We are happy to announce that the
Release Candidate version of Cloudbreak is almost around the corner. This major release is the last one in the
public beta program and contains quite a few new features and architectural changes.
All theses new major features will be covered in the coming weeks on our blog, but in the meantime let us do a quick skim through.
We have introduced the concept of
accounts – after a user registers/signs in the first time will have the option to invite other people in the
account. Being the administrator of the account, will have the option to activate, deactive and give admin rights for all the invited users.
Users can share
resources (such as: cloud credentials, templates, blueprints, clusters) within the account by making it
public in account but at the same time can create his own private resources as well. As you might be already aware, we use OAuth2 to make all these possible.
We have built a unified (accross all cloud providers) usage explorer tool, where you can drill down into details to learn your (or in your account if you have admin rights) usage history. You can filter by date, users, cloud providers, region, etc – and generate a consolidated table/chart overview.
This was a feature many have asked – and we are happy to deliver it. Up till now all the nodes in your YARN clusters were built on the same cloud
instance types. While this was an easy an convenient way to build a cluster (as far as we are aware all the Hadoop as a Service providers are doing it this way) back in the MR1 era, times changed now and with the emergence of
YARN different workloads are running within a cluster.
While for example Spark jobs require a high memory instance a legacy MR2 code might require a high CPU instance, whereas a HBase RegionServer likes better a high I/O throughput one.
At SequenceIQ we have quickly realized this and the new release allows you to apply different
stack templates to all these YARN services/components. We do the heavy lifting for you in the background – the only thing you will have to do is to associate stack templates to Ambari
This is a major step forward when you are using and running different workloads on your YARN cluster – and not just saving on costs but at the same time increasing your cluster throughput.
Hostgroup based autoscaling
Cloudbreak now integrates with Periscope – and allows you to set up alarms and autoscaling SLA policies based on YARN metrics. Having done the heterogenous cluster integration, now it’s time to apply
autoscaling for those nodes based on Ambari Blueprints.
While Cloudbreak and Ambari combined are a pretty powerful way to configure your Hadoop cluster, sometimes there are manuall steps required to reconfigure services, build dependent cluster architectures (e.g.: permanent and ephemeral clusters), etc – the list can be long.
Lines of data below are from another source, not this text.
-- ==== Sys2Proof/Decode.lean ====
section
/-!
DEFINITION. Node records and step entries as bits, the decoder, and the encoder (08 R165 to R179, 15 R322).
The decoder is total on every byte string and names what it refuses.
-/
namespace Sys2Proof

/-- Why a record or a step entry is refused (08 R177, R170 to R172, R169, R180). -/
inductive DecodeError where
  | badLength
  | unassignedOp
  | unassignedMod
  | badLiteral
  | badDest
  | badStep
  | illFormed
deriving DecidableEq, Repr

/-- The five fields of a node record (08 R165). -/
structure NodeWord where
  op : BitVec 9
  mod : BitVec 7
  da : BitVec 24
  db : BitVec 24
  lit : BitVec 32
deriving DecidableEq, Repr

/-- The record as its 96 bits (08 R165). -/
def NodeWord.toBits (r : NodeWord) : BitVec 96 :=
  BitVec.cast (by decide) (r.op ++ r.mod ++ r.da ++ r.db ++ r.lit)

/-- The fields of 96 bits (08 R165). -/
def NodeWord.ofBits (w : BitVec 96) : NodeWord :=
  { op := w.extractLsb' 87 9, mod := w.extractLsb' 80 7, da := w.extractLsb' 56 24,
    db := w.extractLsb' 32 24, lit := w.extractLsb' 0 32 }

/-- A port's code in a kind 00 destination (08 R168). -/
def Port.code : Port → BitVec 2
  | .a => 0 | .b => 1 | .c => 2 | .t => 3

/-- The port a code names (08 R168). -/
def Port.ofCode (c : BitVec 2) : Port :=
  if c = 0 then .a else if c = 1 then .b else if c = 2 then .c else .t

/-- A destination field as bits (08 R168). -/
def Dest.toBits : Dest → BitVec 24
  | .local_ u n p t => BitVec.cast (by decide) ((0 : BitVec 2) ++ u ++ n ++ p.code ++ t ++ (0 : BitVec 2))
  | .route c p t => BitVec.cast (by decide) ((1 : BitVec 2) ++ c ++ p ++ t ++ (0 : BitVec 5))
  | .stream p => BitVec.cast (by decide) ((2 : BitVec 2) ++ p ++ (0 : BitVec 14))
  | .sink => 0xC00000
  | .ret => 0xC10000
  | .fault => 0xC20000

/-- The destination a field names; none where a reserved bit is set or a code is reserved (08 R168, R169). -/
def Dest.ofBits (w : BitVec 24) : Option Dest :=
  let kind := w.extractLsb' 22 2
  if kind = 0 then
    if w.extractLsb' 0 2 = 0 then
      some (.local_ (w.extractLsb' 16 6) (w.extractLsb' 7 9) (Port.ofCode (w.extractLsb' 5 2)) (w.extractLsb' 2 3))
    else none
  else if kind = 1 then
    if w.extractLsb' 0 5 = 0 then
      some (.route (w.extractLsb' 10 12) (w.extractLsb' 8 2) (w.extractLsb' 5 3))
    else none
  else if kind = 2 then
    if w.extractLsb' 0 14 = 0 then some (.stream (w.extractLsb' 14 8)) else none
  else if w = 0xC00000 then some .sink
  else if w = 0xC10000 then some .ret
  else if w = 0xC20000 then some .fault
  else none

/-! ## The MOD field (08 R173): codes, then readers and writers of each form. -/

def RMode.code : RMode → BitVec 3
  | .rne => 0 | .rtz => 1 | .rup => 2 | .rdn => 3 | .rna => 4 | .rdyn => 5

def RMode.ofCode (c : BitVec 3) : Option RMode :=
  if c = 0 then some .rne else if c = 1 then some .rtz else if c = 2 then some .rup
  else if c = 3 then some .rdn else if c = 4 then some .rna else if c = 5 then some .rdyn else none

def FCls.code : FCls → BitVec 3
  | .f16 => 3 | .bf16 => 4 | .f32 => 5 | .f64 => 6

def FCls.ofCode (c : BitVec 3) : Option FCls :=
  if c = 3 then some .f16 else if c = 4 then some .bf16 else if c = 5 then some .f32
  else if c = 6 then some .f64 else none

def Cond.code : Cond → BitVec 3
  | .eq => 0 | .ne => 1 | .lt => 2 | .le => 3 | .gt => 4 | .ge => 5

def Cond.ofCode (c : BitVec 3) : Option Cond :=
  if c = 0 then some .eq else if c = 1 then some .ne else if c = 2 then some .lt
  else if c = 3 then some .le else if c = 4 then some .gt else if c = 5 then some .ge else none

def AtomOp.code : AtomOp → BitVec 4
  | .add => 0 | .and => 1 | .or => 2 | .xor => 3 | .smin => 4 | .smax => 5 | .umin => 6 | .umax => 7 | .swp => 8

def AtomOp.ofCode (c : BitVec 4) : Option AtomOp :=
  if c = 0 then some .add else if c = 1 then some .and else if c = 2 then some .or else if c = 3 then some .xor
  else if c = 4 then some .smin else if c = 5 then some .smax else if c = 6 then some .umin
  else if c = 7 then some .umax else if c = 8 then some .swp else none

def TieMode.code : TieMode → BitVec 5
  | .up => 0 | .even => 1 | .away => 2

/-- A bit as a one-bit word. -/
def bit1 (b : Bool) : BitVec 1 := BitVec.ofBool b

def mLB : BSrc → BitVec 7
  | .port => 0
  | .lit _ => 0x40
def mSG (b : Bool) : BitVec 7 := if b then 0x20 else 0
def mTop (b : Bool) : BitVec 7 := if b then 0x40 else 0
def mCond (c : Cond) : BitVec 7 := c.code.zeroExtend 7
def mCondHi (c : Cond) : BitVec 7 := c.code.zeroExtend 7 <<< 3
def mTie (t : TieMode) : BitVec 7 := t.code.zeroExtend 7
def mRm (r : RMode) : BitVec 7 := r.code.zeroExtend 7 <<< 3
def mCls (c : FCls) : BitVec 7 := c.code.zeroExtend 7
def mTy : ElemTy → BitVec 7
  | .uns => 0
  | .sgn => 1
  | .flt rm c => mRm rm ||| mCls c
def mW (w : BitVec 6) : BitVec 7 := w.zeroExtend 7
def mAtom (o : AtomOp) : BitVec 7 := o.code.zeroExtend 7
def mFAtom : FAtomOp → BitVec 7
  | .fadd => 0x00 | .fmin => 0x08 | .fmax => 0x10
def mF64 (f64 : Bool) : BitVec 7 := if f64 then 6 else 5
def mPark : ParkKind → BitVec 7
  | .tag => 0 | .tl => 1 | .ring => 2 | .net => 3
def mScope : RelScope → BitVec 7
  | .cluster => 0 | .die => 1 | .package => 2 | .system => 3
def mGpos : GposSel → BitVec 7
  | .a => 0 | .p => 1 | .d => 2
def mIdent : IdentSel → BitVec 7
  | .cl => 0 | .unit => 1 | .part => 2 | .dev => 3
def mCh (c : BitVec 2) : BitVec 7 := c.zeroExtend 7
def mK2 (b : Bool) : BitVec 7 := if b then 1 else 0
def mTl : TlSel → BitVec 7
  | .ch c => c.zeroExtend 7
  | .mx _ => 4
  | .net _ => 5
def mPspc : PspcSel → BitVec 7
  | .get => 0
  | .set _ => 1

/-- An option as a decoding result with the error to report. -/
def orErr {α : Type} (e : DecodeError) : Option α → Except DecodeError α
  | some x => .ok x
  | none => .error e

/-- Accept x if writing it back gives the field that was read. -/
def backTo {α : Type} {w : Nat} (e : DecodeError) (field : BitVec w) (write : α → BitVec w) (x : α) :
    Except DecodeError α :=
  if write x = field then .ok x else .error e

/-- The port-b source: LIT where LB is set, else the port with LIT zero (08 R170, R171). -/
def getBSrc (lb : Bool) (lit : BitVec 32) : Except DecodeError BSrc :=
  if lb then .ok (.lit lit) else if lit = 0 then .ok .port else .error .badLiteral

def isZ (m : BitVec 7) : Except DecodeError Unit :=
  if m = 0 then .ok () else .error .unassignedMod

def getSG (m : BitVec 7) : Except DecodeError Bool :=
  if m = 0x20 then .ok true else if m = 0 then .ok false else .error .unassignedMod

def getZLB (m : BitVec 7) (lit : BitVec 32) : Except DecodeError BSrc := do
  isZ (m &&& 0x3F)
  getBSrc (m.getLsbD 6) lit
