/-- The tokens of one firing leave its unit; an error ends the unit and nothing leaves (06 R128). -/
def State.emit (s : State) (f : Firing) (outs : List (Dest × Token)) : State :=
  match s.expandAll f.cl outs with
  | .error e => s.fail f e
  | .ok l => l.foldl (fun s x => match x with | .fault t => s.faultTok f t | _ => s.launchTok f.unit x) s

/-- Send one token to both DA and DB (08 R167). -/
def State.emitBoth (s : State) (f : Firing) (d : Dests) (t : Token) : State := s.emit f [(d.da, t), (d.db, t)]

/-- A bubble goes to every destination (03 R65). -/
def State.emitBubble (s : State) (f : Firing) (d : Dests) : State := s.emitBoth f d (f.bubble f.tag)

/-! ## Frame operations (06 R126 to R130) -/

/-- The lowest free entry of a frame table. -/
def lowestFrame (l : Tbl Frame) : Option Nat := (List.range 1024).find? (fun k => !l.has k)

/-- Put a new frame into an entry: AGE is the allocation counter, OCC {0}, NEWEST 0 (06 R126, R149). -/
def Ctx.allocFrame (x : Ctx) (slot : Nat) (fr : Frame) : Ctx :=
  let l := x.frames.put slot { fr with age := x.allocCtr, occ := 1, newest := 0, pend := 0 }
  { x with frames := l, allocCtr := (x.allocCtr + 1) % 2 ^ 64, framesHigh := max x.framesHigh l.length }

/-- Free a frame: sequence and wave entries of its tags go, and a join pointer is left for the task unit
(06 R129, 10 R228, 12 R265, 13 R276). -/
def State.freeFrame (s : State) (t : Tag) : State :=
  match s.frame t with
  | none => s
  | some fr => s.modCtx (tagCluster t) (fun x =>
      { x with
        frames := x.frames.del (tagSlot t)
        freed := true
        seqs := x.seqs.filter (fun e => e.frame != t.toNat / 256)
        waves := x.waves.map (fun p => (p.1, p.2.filter (fun e => e.tag.toNat / 256 != t.toNat / 256)))
        waveNotes := x.waveNotes.filter (fun n => n.tag.toNat / 256 != t.toNat / 256)
        joins := if fr.join = 0 then x.joins else x.joins ++ [fr.join] })

/-- After a frame operation the frame is freed if OCC is empty and PEND is 0 (06 R129). -/
def State.settleFrame (s : State) (t : Tag) (fr : Frame) : State :=
  let s := s.setFrame t fr
  if fr.occ = 0 ∧ fr.pend = 0 then s.freeFrame t else s

end Sys2Proof.Machine
end

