/-- Why a complete match must still wait: its place in a sequence, its wave, its unit's wait entries, activations, ports, tables, or a
stalled tile (02 R44, 03 R53, 08 R181, 10 R222, 12 R265, 13 R276, R283, 15 R305, 16 R330). -/
def Cluster.blocked (x : Cluster) (i : Instr) (f : Firing) : Bool :=
  let k := x.ctx
  let bub := f.hasBubble
  let waves (j : Instr) (g : Firing) : Bool := match waveOf j with
    | some w => !k.waveReady (waveTile g.unit) w g.tag | none => false
  let earlier (p : Instr → Firing → Bool) : Bool := k.matches_.any (fun e => decide (e.seq < f.seq) &&
    e.fir.unit == f.unit && x.complete e.fir && !e.fir.hasBubble &&
    (match x.instr e.fir.unit e.fir.node with | some j => p j e.fir | none => false))
  let slow := isFetch i && x.forme.stall && !bub &&
    (x.tileStalled f.unit || earlier (fun j g => isFetch j && !waves j g))
  let order := !bub && (match storer i f with
    | some u => x.storeHeld u f.seq || x.streamHeld u | none => false)
  let waits := isWait i && !bub &&
    decide (8 ≤ (k.pend.filter (fun p => p.fir.unit == f.unit && isWait p.instr)).length)
  let lists := isList i && !bub && decide (4 ≤ (k.acts.filter (fun a => a.fir.unit == f.unit)).length)
  let ports := match streamPort i with
    | some p => !bub && ((k.port p).stream.isSome || (x.frozenPorts && isBlock i) ||
        (x.portUnit p == some 38 && ((Tbl.get ({} : Channel) k.chans 3).busy || x.serving)))
    | none => false
  let tasks := match i with
    | .fork .. => !bub && decide (1088 ≤ k.deque.length)
    | .resume _ => !bub && decide (1088 ≤ k.deque.length)
    | .park .. => !bub && decide (32 ≤ k.parked.length)
    | _ => false
  let accept := isAccept i && !bub && (k.mxCmds.any (fun m => m.slot == acceptSlot i f) ||
    earlier (fun j _ => isAccept j))
  let member := isSeq i && ((tagCluster f.tag == f.cl && bits f.tag.toNat 7 0 != k.cursor f.unit f.node f.tag) ||
    k.matches_.any (fun e => decide (e.seq < f.seq) && e.fir.unit == f.unit && e.fir.node == f.node && e.fir.tag == f.tag))
  member || waves i f || slow || order || waits || lists || ports || tasks || accept

/-- The ready matches of a unit (06 R137). -/
def Cluster.ready (x : Cluster) (u : Nat) : List MEntry :=
  x.ctx.matches_.filter (fun e => e.inTable && e.fir.unit == u && e.held.isNone && x.complete e.fir &&
    (match x.instr u e.fir.node with | some i => !x.blocked i e.fir | none => true))

/-- The activations of a unit, each as a ready match of its node under the trigger's tag (08 R181). -/
def Ctx.stepMatches (x : Ctx) (u : Nat) : List MEntry :=
  (x.acts.filter (fun a => a.fir.unit == u)).map (fun a =>
    { seq := a.seq, fir := a.fir, age := a.age, promoted := a.promoted })
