/-- The bits an access delivers, the poisoned ranges among them, and whether anything was substituted. -/
def gather : List Piece → Nat → Nat × List (Nat × Nat) × Bool
  | [], _ => (0, [], false)
  | p :: rest, o =>
    let r := gather rest (o + p.len)
    let q := p.deliver
    (q.1 % 2 ^ p.len + 2 ^ p.len * r.1, (if q.2.1 then (o, p.len) :: r.2.1 else r.2.1), q.2.2 || r.2.2)

/-- Bits [lo, lo + w) meet a poisoned range. -/
def meetsBad (bad : List (Nat × Nat)) (lo w : Nat) : Bool :=
  bad.any (fun r => decide (r.1 < lo + w) && decide (lo < r.1 + r.2))

/-- The token of loaded lanes of w bits: codes widened, a poisoned lane's code zero (07 R155, 13 R274, R278). -/
def Firing.loaded (f : Firing) (w lanes : Nat) (sg : Bool) (v : Nat) (bad : List (Nat × Nat)) : Token :=
  let cl2 := contOf w
  f.laneTok (Nat.log2 lanes) cl2 ((List.range lanes).map (fun j =>
    if meetsBad bad (j * w) w then (0, true) else (widen sg w cl2 (v / 2 ^ (j * w)), false)))

/-- A holder may take n entries at once: what is left of its own, and the pool (02 R43). -/
def Cluster.lineRooms (x : Cluster) (h n : Nat) : Bool :=
  n == 0 || decide (n - (lineReserved h - x.linesOfHolder h) +
    ([0, 1, 2, 3].map (fun k => x.linesOfHolder k - lineReserved k)).sum ≤ 32)

/-- The lines of a list that are not in flight as fills. -/
def Cluster.newFills (x : Cluster) (lines : List Nat) : List Nat :=
  (lines.eraseDups).filter (fun l => !x.fills.any (·.line == l))

/-- A line request for each line not in flight, charged to a holder (02 R41, R43). -/
def State.addFills (s : State) (c holder : Nat) (lines : List Nat) : State :=
  let new := (s.cl c).newFills lines
  new.foldl (fun s l => s.ask c 100 l (l * 2048)) (s.modCl c (fun x => { x with
    fills := x.fills ++ new.map (fun l => ({ line := l, sid := x.sid, holder := holder } : Fill)) }))

/-- Request the line of a bit address, as a load that misses would: a line that is present asks nothing, and with no
entry free the request waits (02 R43, 13 R281). -/
def State.prefLine (s : State) (c holder off : Nat) : State :=
  match s.xlat c .read off 1 with
  | .ok [(pba, _, _)] =>
    let s := s.tlbUse c off 1
    if (s.cl c).vc.has (pba / 2048) then s
    else if (s.cl c).lineRooms holder ((s.cl c).newFills [pba / 2048]).length then s.addFills c holder [pba / 2048]
    else s.modCl c (fun x => { x with prefWait := x.prefWait ++ [(holder, pba / 2048)] })
  | _ => s

/-- The prefetches that wait for an entry are tried again, the oldest first. -/
def State.prefRetry (s : State) (c : Nat) : State :=
  (s.cl c).prefWait.foldl (fun s p =>
    if (s.cl c).vc.has p.2 then s
    else if (s.cl c).lineRooms p.1 ((s.cl c).newFills [p.2]).length then s.addFills c p.1 [p.2]
    else s.modCl c (fun x => { x with prefWait := x.prefWait ++ [p] })) (s.modCl c (fun x => { x with prefWait := [] }))

/-- A piece served by the view cache in the cycle of its probe (02 R41, R42). -/
def Cluster.probe (x : Cluster) (p : Piece) : Piece :=
  if x.vcBusy then p
  else match x.vc.find (p.pba / 2048) with
    | some l => { p with got := some (l.data / 2 ^ (p.pba % 2048) % 2 ^ p.len, l.poison.testBit (p.pba % 2048 / 512)) }
    | none => p

/-- A use of a line, for its replacement (02 R40; log 12). -/
def State.useLine (s : State) (c line : Nat) : State :=
  match (s.cl c).vc.find line with
  | some l => s.modCl c (fun x => { x with vc := x.vc.put line { l with use := s.serial } })
  | none => s

/-- The lines of pieces that have no data. -/
def missing (ps : List Piece) : List Nat := (ps.filter (·.got.isNone)).map (·.pba / 2048)

/-- A load's pieces are probed and what misses is requested; the load counts as served by the view cache where every
piece was, and else as one that filled it, also where some of its lines hit or are in flight already (02 R41, R45;
log 70). -/
def State.loadProbe (s : State) (c holder : Nat) (ps : List Piece) : State × List Piece :=
  let qs := ps.map (s.cl c).probe
  let s := qs.foldl (fun s p => s.useLine c (p.pba / 2048)) s
  ((s.count c (if (missing qs).isEmpty then 0x042 else 0x043) 1).addFills c holder (missing qs), qs)

/-- Entries for what a load's probe misses are free (02 R43). -/
def State.loadRoom (s : State) (c holder : Nat) (ps : List Piece) : Bool :=
  (s.cl c).lineRooms holder ((s.cl c).newFills (missing (ps.map (s.cl c).probe))).length

/-- Issue a load of process memory: probe, request what misses, take the snapshot of A (13 R277, R279). While more than
1,024 entries are not folded it waits for its probe, and its snapshot is taken then (04 R80); with no line-request entry free it waits, and is counted
(02 R43). -/
def State.loadIssue (s : State) (f : Firing) (i : Instr) (w lanes : Nat) (sg : Bool) (l : List (Nat × Nat × Bool)) :
    State :=
  let x := s.cl f.cl
  let h := holderOf f.unit
  let ps := loadPieces l
  if decide (x.gal.a - x.gal.d > 1024) then s.pendNew f i (.load w lanes sg x.gal.a true ps)
  else if !s.loadRoom f.cl h ps then (s.waitReq f.cl f.unit true).rehold f none
  else
    let r := (s.waitReq f.cl f.unit false).loadProbe f.cl h ps
    (r.1.waveIf f i).pendNew f i (.load w lanes sg x.gal.a false r.2)

/-- An access of the own A-buffer asks its banks; the firing waits until they have served it (02 R34, R35). -/
def State.bankFire (s : State) (f : Firing) (i : Instr) (off w : Nat) (store : Option Nat) : State :=
  (s.pendNew f i .banks).bankAsk f.cl s.serial (bankPlace f.unit) off w store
Even a simple configuration on a large (thousands nodes) cluster is a tedious job – and usually people use Ansible, Chef, Puppet or Saltstack to do so – however these all have some drawback and are not integrated with Cloudbreak. As Cloudbreak under the hood uses Consul, we came up with a simple solution which facilitates creating, applying and running
recipes on your already provisioned cluster – pre/post Ambari installation. A follow up blog post will be released in the coming days whch will explain the concept, architecture and gives you a few sample recipes.
This was one of the other highly desired features – and a perfect use case for Docker. You might be aware that we run the full Hadoop stack inside Docker container – and Cloudbreak’s integration with the cloud provider is pretty thin. This gives us the option to add quick integration with a new cloud provider – the full OpenStack integration with Cloudbreak took few weeks only.
Long story short – Cloudbreak now support and automates provisioning of Hadoop clusters with custom blueprints on OpenStack. Give it a try and let us know how it works for you.
Ambari 1.7 integration
Shortly after Ambari 1.7 came out we have upgraded Cloudbreak to use this new version. Ambari 1.7 supports HDP and Bigtop stacks and an increased number of Hadoop services/components.